To improve the covariate overlap among the treatment groups for the comparative analysis, we applied data trimming with criteria discussed in Lopez and Gutman,20 which left us with 7003 and 7045 patients for ER visit and hospitalization, respectively.
Figure 4 shows the differences in 360-day risks among the four treatment groups for both outcomes of interest. Results for 180-day and 270-day risks are presented in Figures B.8 and B.9 in the Supplemental Materials, respectively. When confounding and censoring were both ignored, docetaxel users had significantly higher risk of at least one ER visit within 360 days of treatment initiation than users of abiraterone, enzalutamide, and sipuleucel-T. Similar directional results for docetaxel vs. abiraterone and docetaxel vs. enzalutamide comparisons were noted for methods that accounts for both confounding and censoring, and the corresponding 95% CIs consistently excluded zero across the methods. For example, the risk difference estimated by the CIPWR estimator using observation time (CIPWR1) was -0.082 (95% CI [-0.118, -0.046]) for docetaxel vs. abiraterone comparison, and -0.156 (95% CI [-0.198, -0.114]) for docetaxel vs. enzalutamide comparison. These findings agree with the clinical evidence that oral therapies abiraterone and enzalutamide tend to have fewer side effects than docetaxel, a chemotherapy.21 Sipeucel-T was identified to have lower risk of ER visit than docetaxel, though the differences were not significant for some of the methods (e.g., risk difference=-0.158, 95% CI [-0.295, -0.021] for CAIPW-ZS; risk difference=-0.073, 95% CI [-0.172, 0.025] for CIPWR1). For the two oral drugs, Enzalutamide was identified to have lower risk of ER visit than Abiraterone within each specified specified period of time when both confounding and censoring were accounted for. The Naive and IPW methods indicated significantly higher 360-day risk of ER visit for Enzalutamide than Siputeucel-T, while the methods that account for both confounding and censoring showed that there was no significant difference. Similar patterns were observed for the risks of all-cause hospitalization for each time window considered.
In general, CIPWR based on observed censoring time (CIPWR2) tended to have wider CIs than CIPWR using observation time (CIPWR1), which is consistent with our simulation results (Figure B.7 in the Supplementary Materials).

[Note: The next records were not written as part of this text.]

-- ==== Sys2Proof/Laws/OnlyPower.lean ====
section
/-!
SUPPORT. The frame of every operation of Machine/Power.lean: the parts of the state it can change.
-/
namespace Sys2Proof.Machine

set_option Elab.async false

set_option linter.unusedTactic false
set_option linter.unreachableTactic false
set_option linter.unusedVariables false

theorem dropVotes_only {a0 s} : Only [.pow] s (dropVotes a0 s) := by
  unfold dropVotes
  with_reducible repeat' first
    | exact Only.refl _
    | assumption
    | decide
    | extract_lets
    | fail_if_no_progress refine Only.upd ?_
    | split
    | refine Only.ofPair (by assumption) ?_
    | intro _
    | dsimp only
    | dsimp +zetaDelta only

theorem addVote_only {v s} : Only [.pow] s (addVote v s) := by
  unfold addVote
  with_reducible repeat' first
    | exact Only.refl _
    | assumption
    | decide
    | extract_lets
    | fail_if_no_progress refine Only.upd ?_
    | split
    | refine Only.ofPair (by assumption) ?_
    | intro _
    | dsimp only
    | dsimp +zetaDelta only

theorem modDom_only {d f s} : Only [.pow] s (modDom d f s) := by
  unfold modDom
  with_reducible repeat' first
    | exact Only.refl _
    | assumption
    | decide
    | extract_lets
    | fail_if_no_progress refine Only.upd ?_
    | split
    | refine Only.ofPair (by assumption) ?_
    | intro _
    | dsimp only
    | dsimp +zetaDelta only

theorem powerEvent_only {cause d frm toward s} : Only [.obj, .host, .dict, .out] s (powerEvent cause d frm toward s) := by
  unfold powerEvent
  with_reducible repeat' first
    | exact Only.refl _
    | assumption
    | decide
    | apply Only.after ownerEvent_only
    | extract_lets
    | fail_if_no_progress refine Only.upd ?_
    | split
    | refine Only.ofPair (by assumption) ?_
    | intro _
    | dsimp only
    | dsimp +zetaDelta only

theorem clkHeldCheck_only {d s} : Only [.obj, .pow, .host, .dict, .out] s (clkHeldCheck d s) := by
  unfold clkHeldCheck
  with_reducible repeat' first
    | exact Only.refl _
    | assumption
    | decide
    | apply Only.after modDom_only
    | apply Only.after powerEvent_only
    | extract_lets
    | fail_if_no_progress refine Only.upd ?_
    | split
    | refine Only.ofPair (by assumption) ?_
    | intro _
    | dsimp only
    | dsimp +zetaDelta only

theorem setClk_only {d f s} : Only [.obj, .pow, .sage] s (setClk d f s) := by
  unfold setClk
  with_reducible repeat' first
    | exact Only.refl _
    | assumption
    | decide
    | apply Only.after modDom_only
    | apply Only.after wr_only
    | extract_lets
    | fail_if_no_progress refine Only.upd ?_
    | split
    | refine Only.ofPair (by assumption) ?_
    | intro _
    | dsimp only
    | dsimp +zetaDelta only

theorem govAct_only {d a s} : Only [.obj, .pow, .sage] s (govAct d a s) := by
  unfold govAct
  with_reducible repeat' first
    | exact Only.refl _
    | assumption
    | decide
    | apply Only.after modDom_only
    | apply Only.after setClk_only
    | extract_lets
    | fail_if_no_progress refine Only.upd ?_
    | split
    | refine Only.ofPair (by assumption) ?_
    | intro _
    | dsimp only
    | dsimp +zetaDelta only
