-- ==== Sys2Proof/Laws/OnlyRelease.lean ====
section
/-!
SUPPORT. The frame of every operation of Machine/Release.lean: the parts of the state it can change.
-/
namespace Sys2Proof.Machine

set_option Elab.async false

set_option linter.unusedTactic false
set_option linter.unreachableTactic false
set_option linter.unusedVariables false

theorem crossWait_only {u tenant since s} : Only [.obj] s (crossWait u tenant since s) := by
  unfold crossWait
  with_reducible repeat' first
    | exact Only.refl _
    | assumption
    | decide
    | apply Only.after peak_only
    | apply Only.after bumpBy_only
    | apply Only.each
    | extract_lets
    | fail_if_no_progress refine Only.upd ?_
    | split
    | refine Only.ofPair (by assumption) ?_
    | intro _
    | dsimp only
    | dsimp +zetaDelta only

theorem modGraph_only {gid f s} : Only [.work] s (modGraph gid f s) := by
  unfold modGraph
  with_reducible repeat' first
    | exact Only.refl _
    | assumption
    | decide
    | extract_lets
    | fail_if_no_progress refine Only.upd ?_
    | split
    | refine Only.ofPair (by assumption) ?_
    | intro _
    | dsimp only
    | dsimp +zetaDelta only

theorem modRt_only {gid num f s} : Only [.work] s (modRt gid num f s) := by
  unfold modRt
  with_reducible repeat' first
    | exact Only.refl _
    | assumption
    | decide
    | apply Only.after modGraph_only
    | extract_lets
    | fail_if_no_progress refine Only.upd ?_
    | split
    | refine Only.ofPair (by assumption) ?_
    | intro _
    | dsimp only
    | dsimp +zetaDelta only

theorem meterTime_only {g r res ns dedicated s} : Only [.obj, .work] s (meterTime g r res ns dedicated s) := by
  unfold meterTime
  with_reducible repeat' first
    | exact Only.refl _
    | assumption
    | decide
    | apply Only.after modRt_only
    | apply Only.after meter_only
    | apply Only.after bumpBy_only
    | apply Only.after addExcess_only
    | extract_lets
    | fail_if_no_progress refine Only.upd ?_
    | split
    | refine Only.ofPair (by assumption) ?_
    | intro _
    | dsimp only
    | dsimp +zetaDelta only

theorem segmentEnd_only {u run s} : Only [.obj, .work] s (segmentEnd u run s) := by
  unfold segmentEnd
  with_reducible repeat' first
    | exact Only.refl _
    | assumption
    | decide
    | apply Only.after crossWait_only
    | apply Only.after meterTime_only
    | extract_lets
    | fail_if_no_progress refine Only.upd ?_
    | split
    | refine Only.ofPair (by assumption) ?_
    | intro _
    | dsimp only
    | dsimp +zetaDelta only

theorem ackRest_only {g s} : Only [.obj, .host, .out] s (ackRest g s) := by
  unfold ackRest
  with_reducible repeat' first
    | exact Only.refl _
    | assumption
    | decide
    | apply Only.after cqPut_only
    | apply Only.each
    | extract_lets
    | fail_if_no_progress refine Only.upd ?_
    | split
    | refine Only.ofPair (by assumption) ?_
    | intro _
    | dsimp only
    | dsimp +zetaDelta only

theorem settleCharges_only {g r s} : Only [.work] s (settleCharges g r s) := by
  unfold settleCharges
  with_reducible repeat' first
    | exact Only.refl _
    | assumption
    | decide
    | apply Only.after returnCharges_only
    | apply Only.foldl
    | apply Only.foldlSnd
    | apply Only.foldlThd
    | extract_lets
    | fail_if_no_progress refine Only.upd ?_
    | split
    | refine Only.ofPair (by assumption) ?_
    | intro _
    | dsimp only
    | dsimp +zetaDelta only

theorem endJob_only {gid num code s} : Only [.obj, .work] s (endJob gid num code s) := by
  unfold endJob
  with_reducible repeat' first
    | exact Only.refl _
    | assumption
    | decide
    | apply Only.after bump_only
    | apply Only.after settleCharges_only
    | apply Only.after modRt_only
    | extract_lets
    | fail_if_no_progress refine Only.upd ?_
    | split
    | refine Only.ofPair (by assumption) ?_
    | intro _
    | dsimp only
    | dsimp +zetaDelta only

theorem propagate_only {gid s} : Only [.obj, .work] s (propagate gid s) := by
  unfold propagate
  with_reducible repeat' first
    | exact Only.refl _
    | assumption
    | decide
    | apply Only.after endJob_only
    | apply Only.each
    | extract_lets
    | fail_if_no_progress refine Only.upd ?_
    | split
    | refine Only.ofPair (by assumption) ?_
    | intro _
    | dsimp only
    | dsimp +zetaDelta only

theorem noteStall_only {f n s} : Only [.obj, .host, .out] s (noteStall f n s) := by
  unfold noteStall
  with_reducible repeat' first
    | exact Only.refl _
    | assumption
    | decide
    | apply Only.after bump_only
    | apply Only.after fnEvent_only
    | apply Only.after setQp_only
    | extract_lets
    | fail_if_no_progress refine Only.upd ?_
    | split
    | refine Only.ofPair (by assumption) ?_
    | intro _
    | dsimp only
    | dsimp +zetaDelta only

theorem dropOrphanAxcs_only {s} : Only [.radio] s (dropOrphanAxcs s) := by
  unfold dropOrphanAxcs
  with_reducible repeat' first
    | exact Only.refl _
    | assumption
    | decide
    | extract_lets
    | fail_if_no_progress refine Only.upd ?_
    | split
    | refine Only.ofPair (by assumption) ?_
    | intro _
    | dsimp only
    | dsimp +zetaDelta only

theorem freeCarries_only {s} : Only [.work] s (freeCarries s) := by
  unfold freeCarries
  with_reducible repeat' first
    | exact Only.refl _
    | assumption
    | decide
    | extract_lets
    | fail_if_no_progress refine Only.upd ?_
    | split
    | refine Only.ofPair (by assumption) ?_
    | intro _
    | dsimp only
    | dsimp +zetaDelta only

theorem freeGraph_only {g s} : Only [.pow, .host, .work, .noc] s (freeGraph g s) := by
  unfold freeGraph
  with_reducible repeat' first
    | exact Only.refl _
    | assumption
    | decide
    | extract_lets
    | fail_if_no_progress refine Only.upd ?_
    | split
    | refine Only.ofPair (by assumption) ?_
    | intro _
    | dsimp only
    | dsimp +zetaDelta only
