theorem execStB_only {core w s} : Runs [.obj, .pow, .boot, .host, .dict, .work, .sage, .radio, .noc, .dram, .sram, .mem, .out, .freeCtr] s (execStB core w s) := by
  unfold execStB
  with_reducible repeat' first
    | exact Only.refl _
    | assumption
    | decide
    | apply Runs.done
    | apply Runs.whenDue
    | apply Runs.answer
    | apply Runs.next
    | apply Runs.elim
    | apply Runs.after storeG_only
    | extract_lets
    | fail_if_no_progress refine Only.upd ?_
    | split
    | refine Only.ofPair (by assumption) ?_
    | intro _
    | dsimp only
    | dsimp +zetaDelta only

theorem execStH_only {core w s} : Runs [.obj, .pow, .boot, .host, .dict, .work, .sage, .radio, .noc, .dram, .sram, .mem, .out, .freeCtr] s (execStH core w s) := by
  unfold execStH
  with_reducible repeat' first
    | exact Only.refl _
    | assumption
    | decide
    | apply Runs.done
    | apply Runs.whenDue
    | apply Runs.answer
    | apply Runs.next
    | apply Runs.elim
    | apply Runs.after storeG_only
    | extract_lets
    | fail_if_no_progress refine Only.upd ?_
    | split
    | refine Only.ofPair (by assumption) ?_
    | intro _
    | dsimp only
    | dsimp +zetaDelta only

theorem execStW_only {core w s} : Runs [.obj, .pow, .boot, .host, .dict, .work, .sage, .radio, .noc, .dram, .sram, .mem, .out, .freeCtr] s (execStW core w s) := by
  unfold execStW
  with_reducible repeat' first
    | exact Only.refl _
    | assumption
    | decide
    | apply Runs.done
    | apply Runs.whenDue
    | apply Runs.answer
    | apply Runs.next
    | apply Runs.elim
    | apply Runs.after storeG_only
    | extract_lets
    | fail_if_no_progress refine Only.upd ?_
    | split
    | refine Only.ofPair (by assumption) ?_
    | intro _
    | dsimp only
    | dsimp +zetaDelta only

theorem execStD_only {core w s} : Runs [.obj, .pow, .boot, .host, .dict, .work, .sage, .radio, .noc, .dram, .sram, .mem, .out, .freeCtr] s (execStD core w s) := by
  unfold execStD
  with_reducible repeat' first
    | exact Only.refl _
    | assumption
    | decide
    | apply Runs.done
    | apply Runs.whenDue
    | apply Runs.answer
    | apply Runs.next
    | apply Runs.elim
    | apply Runs.after (issue_only ?_)
    | exact Ctx.ok_only
    | exact Ctx.bad_only
    | exact Ctx.guard_only
    | exact memLoad_only
    | exact memPut_only
    | extract_lets
    | fail_if_no_progress refine Only.upd ?_
    | split
    | refine Only.ofPair (by assumption) ?_
    | intro _
    | dsimp only
    | dsimp +zetaDelta only

theorem execMfs_only {core w s} : Runs [.obj, .pow, .boot, .host, .dict, .work, .sage, .radio, .noc, .dram, .sram, .mem, .out, .freeCtr] s (execMfs core w s) := by
  unfold execMfs
  with_reducible repeat' first
    | exact Only.refl _
    | assumption
    | decide
    | apply Runs.done
    | apply Runs.whenDue
    | apply Runs.answer
    | apply Runs.next
    | apply Runs.elim
    | apply Runs.after (issue_only ?_)
    | exact Ctx.ok_only
    | exact Ctx.bad_only
    | exact Ctx.guard_only
    | exact memLoad_only
    | exact memPut_only
    | extract_lets
    | fail_if_no_progress refine Only.upd ?_
    | split
    | refine Only.ofPair (by assumption) ?_
    | intro _
    | dsimp only
    | dsimp +zetaDelta only

theorem execMts_only {core w s} : Runs [.obj, .pow, .boot, .host, .dict, .work, .sage, .radio, .noc, .dram, .sram, .mem, .out, .freeCtr] s (execMts core w s) := by
  unfold execMts
  with_reducible repeat' first
    | exact Only.refl _
    | assumption
    | decide
    | apply Runs.done
    | apply Runs.whenDue
    | apply Runs.answer
    | apply Runs.next
    | apply Runs.elim
    | apply Runs.after (issue_only ?_)
    | exact Ctx.ok_only
    | exact Ctx.bad_only
    | exact Ctx.guard_only
    | exact memLoad_only
    | exact memPut_only
    | extract_lets
    | fail_if_no_progress refine Only.upd ?_
    | split
    | refine Only.ofPair (by assumption) ?_
    | intro _
    | dsimp only
    | dsimp +zetaDelta only

theorem execAdda_only {core w s} : Runs [.obj, .pow, .boot, .host, .dict, .work, .sage, .radio, .noc, .dram, .sram, .mem, .out, .freeCtr] s (execAdda core w s) := by
  unfold execAdda
  with_reducible repeat' first
    | exact Only.refl _
    | assumption
    | decide
    | apply Runs.done
    | apply Runs.whenDue
    | apply Runs.answer
    | apply Runs.next
    | apply Runs.elim
    | apply Runs.after (issue_only ?_)
    | exact Ctx.ok_only
    | exact Ctx.bad_only
    | exact Ctx.guard_only
    | exact memLoad_only
    | exact memPut_only
    | extract_lets
    | fail_if_no_progress refine Only.upd ?_
    | split
    | refine Only.ofPair (by assumption) ?_
    | intro _
    | dsimp only
    | dsimp +zetaDelta only

theorem execAddag_only {core w s} : Runs [.obj, .pow, .boot, .host, .dict, .work, .sage, .radio, .noc, .dram, .sram, .mem, .out, .freeCtr] s (execAddag core w s) := by
  unfold execAddag
  with_reducible repeat' first
    | exact Only.refl _
    | assumption
    | decide
    | apply Runs.done
    | apply Runs.whenDue
    | apply Runs.answer
    | apply Runs.next
    | apply Runs.elim
    | apply Runs.after (issue_only ?_)
    | exact Ctx.ok_only
    | exact Ctx.bad_only
    | exact Ctx.guard_only
    | exact memLoad_only
    | exact memPut_only
    | extract_lets
    | fail_if_no_progress refine Only.upd ?_
    | split
    | refine Only.ofPair (by assumption) ?_
    | intro _
    | dsimp only
    | dsimp +zetaDelta only

theorem execMga_only {core w s} : Runs [.obj, .pow, .boot, .host, .dict, .work, .sage, .radio, .noc, .dram, .sram, .mem, .out, .freeCtr] s (execMga core w s) := by
  unfold execMga
  with_reducible repeat' first
    | exact Only.refl _
    | assumption
    | decide
    | apply Runs.done
    | apply Runs.whenDue
    | apply Runs.answer
    | apply Runs.next
    | apply Runs.elim
    | apply Runs.after (issue_only ?_)
    | exact Ctx.ok_only
    | exact Ctx.bad_only
    | exact Ctx.guard_only
    | exact memLoad_only
    | exact memPut_only
    | extract_lets
    | fail_if_no_progress refine Only.upd ?_
    | split
    | refine Only.ofPair (by assumption) ?_
    | intro _
    | dsimp only
    | dsimp +zetaDelta only
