theorem wLddCapSet_only {v s} : Only [.obj] s (wLddCapSet v s).2 := by
  unfold wLddCapSet
  with_reducible repeat' first
    | exact Only.refl _
    | assumption
    | decide
    | apply Only.after refusedW_only
    | apply Only.after accepted_only
    | apply Only.after wr_only
    | extract_lets
    | fail_if_no_progress refine Only.upd ?_
    | split
    | refine Only.ofPair (by assumption) ?_
    | intro _
    | dsimp only
    | dsimp +zetaDelta only

theorem execLddCapSet_only {a0 cap s} : Runs [.obj, .out] s (execLddCapSet a0 cap s) := by
  unfold execLddCapSet
  with_reducible repeat' first
    | exact Only.refl _
    | assumption
    | decide
    | apply Runs.done
    | apply Runs.whenDue
    | apply Runs.answer
    | apply Runs.next
    | apply Runs.elim
    | apply Only.after wLddCapSet_only
    | extract_lets
    | fail_if_no_progress refine Only.upd ?_
    | split
    | refine Only.ofPair (by assumption) ?_
    | intro _
    | dsimp only
    | dsimp +zetaDelta only

theorem invalidate_only {l s} : Only [.dram, .sram, .mem] s (invalidate l s) := by
  unfold invalidate
  with_reducible repeat' first
    | exact Only.refl _
    | assumption
    | decide
    | apply Only.after memStore_only
    | apply Only.each
    | extract_lets
    | fail_if_no_progress refine Only.upd ?_
    | split
    | refine Only.ofPair (by assumption) ?_
    | intro _
    | dsimp only
    | dsimp +zetaDelta only

theorem grantRange_only {a0 a n s} : Only [.obj, .work] s (grantRange a0 a n s) := by
  unfold grantRange
  with_reducible repeat' first
    | exact Only.refl _
    | assumption
    | decide
    | apply Only.after wr_only
    | extract_lets
    | fail_if_no_progress refine Only.upd ?_
    | split
    | refine Only.ofPair (by assumption) ?_
    | intro _
    | dsimp only
    | dsimp +zetaDelta only

theorem wSbQuotaSet_only {v s} : Only [.obj, .work, .dram, .sram, .mem] s (wSbQuotaSet v s).2 := by
  unfold wSbQuotaSet
  with_reducible repeat' first
    | exact Only.refl _
    | assumption
    | decide
    | apply Only.after refusedW_only
    | apply Only.after accepted_only
    | apply Only.after grantRange_only
    | apply Only.after invalidate_only
    | extract_lets
    | fail_if_no_progress refine Only.upd ?_
    | split
    | refine Only.ofPair (by assumption) ?_
    | intro _
    | dsimp only
    | dsimp +zetaDelta only

theorem execSbQuotaSet_only {a0 n s} : Runs [.obj, .work, .dram, .sram, .mem, .out] s (execSbQuotaSet a0 n s) := by
  unfold execSbQuotaSet
  with_reducible repeat' first
    | exact Only.refl _
    | assumption
    | decide
    | apply Runs.done
    | apply Runs.whenDue
    | apply Runs.answer
    | apply Runs.next
    | apply Runs.elim
    | apply Only.after wSbQuotaSet_only
    | extract_lets
    | fail_if_no_progress refine Only.upd ?_
    | split
    | refine Only.ofPair (by assumption) ?_
    | intro _
    | dsimp only
    | dsimp +zetaDelta only

theorem wSbRegion_only {k v ok s} : Only [.obj] s (wSbRegion k v ok s).2 := by
  unfold wSbRegion
  with_reducible repeat' first
    | exact Only.refl _
    | assumption
    | decide
    | apply Only.after wr_only
    | apply Only.after refusedW_only
    | apply Only.after accepted_only
    | extract_lets
    | fail_if_no_progress refine Only.upd ?_
    | split
    | refine Only.ofPair (by assumption) ?_
    | intro _
    | dsimp only
    | dsimp +zetaDelta only

theorem wSbCount_only {v s} : Only [.obj] s (wSbCount v s).2 := by
  unfold wSbCount
  with_reducible repeat' first
    | exact Only.refl _
    | assumption
    | decide
    | apply Only.after wSbRegion_only
    | extract_lets
    | fail_if_no_progress refine Only.upd ?_
    | split
    | refine Only.ofPair (by assumption) ?_
    | intro _
    | dsimp only
    | dsimp +zetaDelta only

theorem wSbNcbMax_only {v s} : Only [.obj] s (wSbNcbMax v s).2 := by
  unfold wSbNcbMax
  with_reducible repeat' first
    | exact Only.refl _
    | assumption
    | decide
    | apply Only.after wSbRegion_only
    | extract_lets
    | fail_if_no_progress refine Only.upd ?_
    | split
    | refine Only.ofPair (by assumption) ?_
    | intro _
    | dsimp only
    | dsimp +zetaDelta only

theorem execSbRegionWrite_only {ncbMax v s} : Runs [.obj, .out] s (execSbRegionWrite ncbMax v s) := by
  unfold execSbRegionWrite
  with_reducible repeat' first
    | exact Only.refl _
    | assumption
    | decide
    | apply Runs.done
    | apply Runs.whenDue
    | apply Runs.answer
    | apply Runs.next
    | apply Runs.elim
    | apply Only.after wSbNcbMax_only
    | apply Only.after wSbCount_only
    | extract_lets
    | fail_if_no_progress refine Only.upd ?_
    | split
    | refine Only.ofPair (by assumption) ?_
    | intro _
    | dsimp only
    | dsimp +zetaDelta only

end Sys2Proof.Machine
end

For example, the ratios of confidence widths of CIPWR1 over CIPWR2 for 360-day hospitalization ranged from 54.9% to 86.9%. Greater differences in the width of CIs were noted as the duration of time window became longer and the proportion of censored patients increased (Figures B.8 and B.9 in the Supplementary Materials and Figure 4). In most cases, CAIPW-ZS and CIPWR yielded narrower CIs than the CIPW estimator. For example, the percentage of reduction in width ranged from 58.8% to 92.4% for the risk of ER visits estimated by CIPWR1. CAIPW-ZS was noted to have wider CIs than CIPWR for treatment pairs that involved Sipuleucel-T for ER visits (Figure 4). Greater differences in point estimates between CAIPW-ZS and CIPWR, the former of which modeled the entire survival curve over time, was noted as the ending time point moved farther away from the treatment initiation.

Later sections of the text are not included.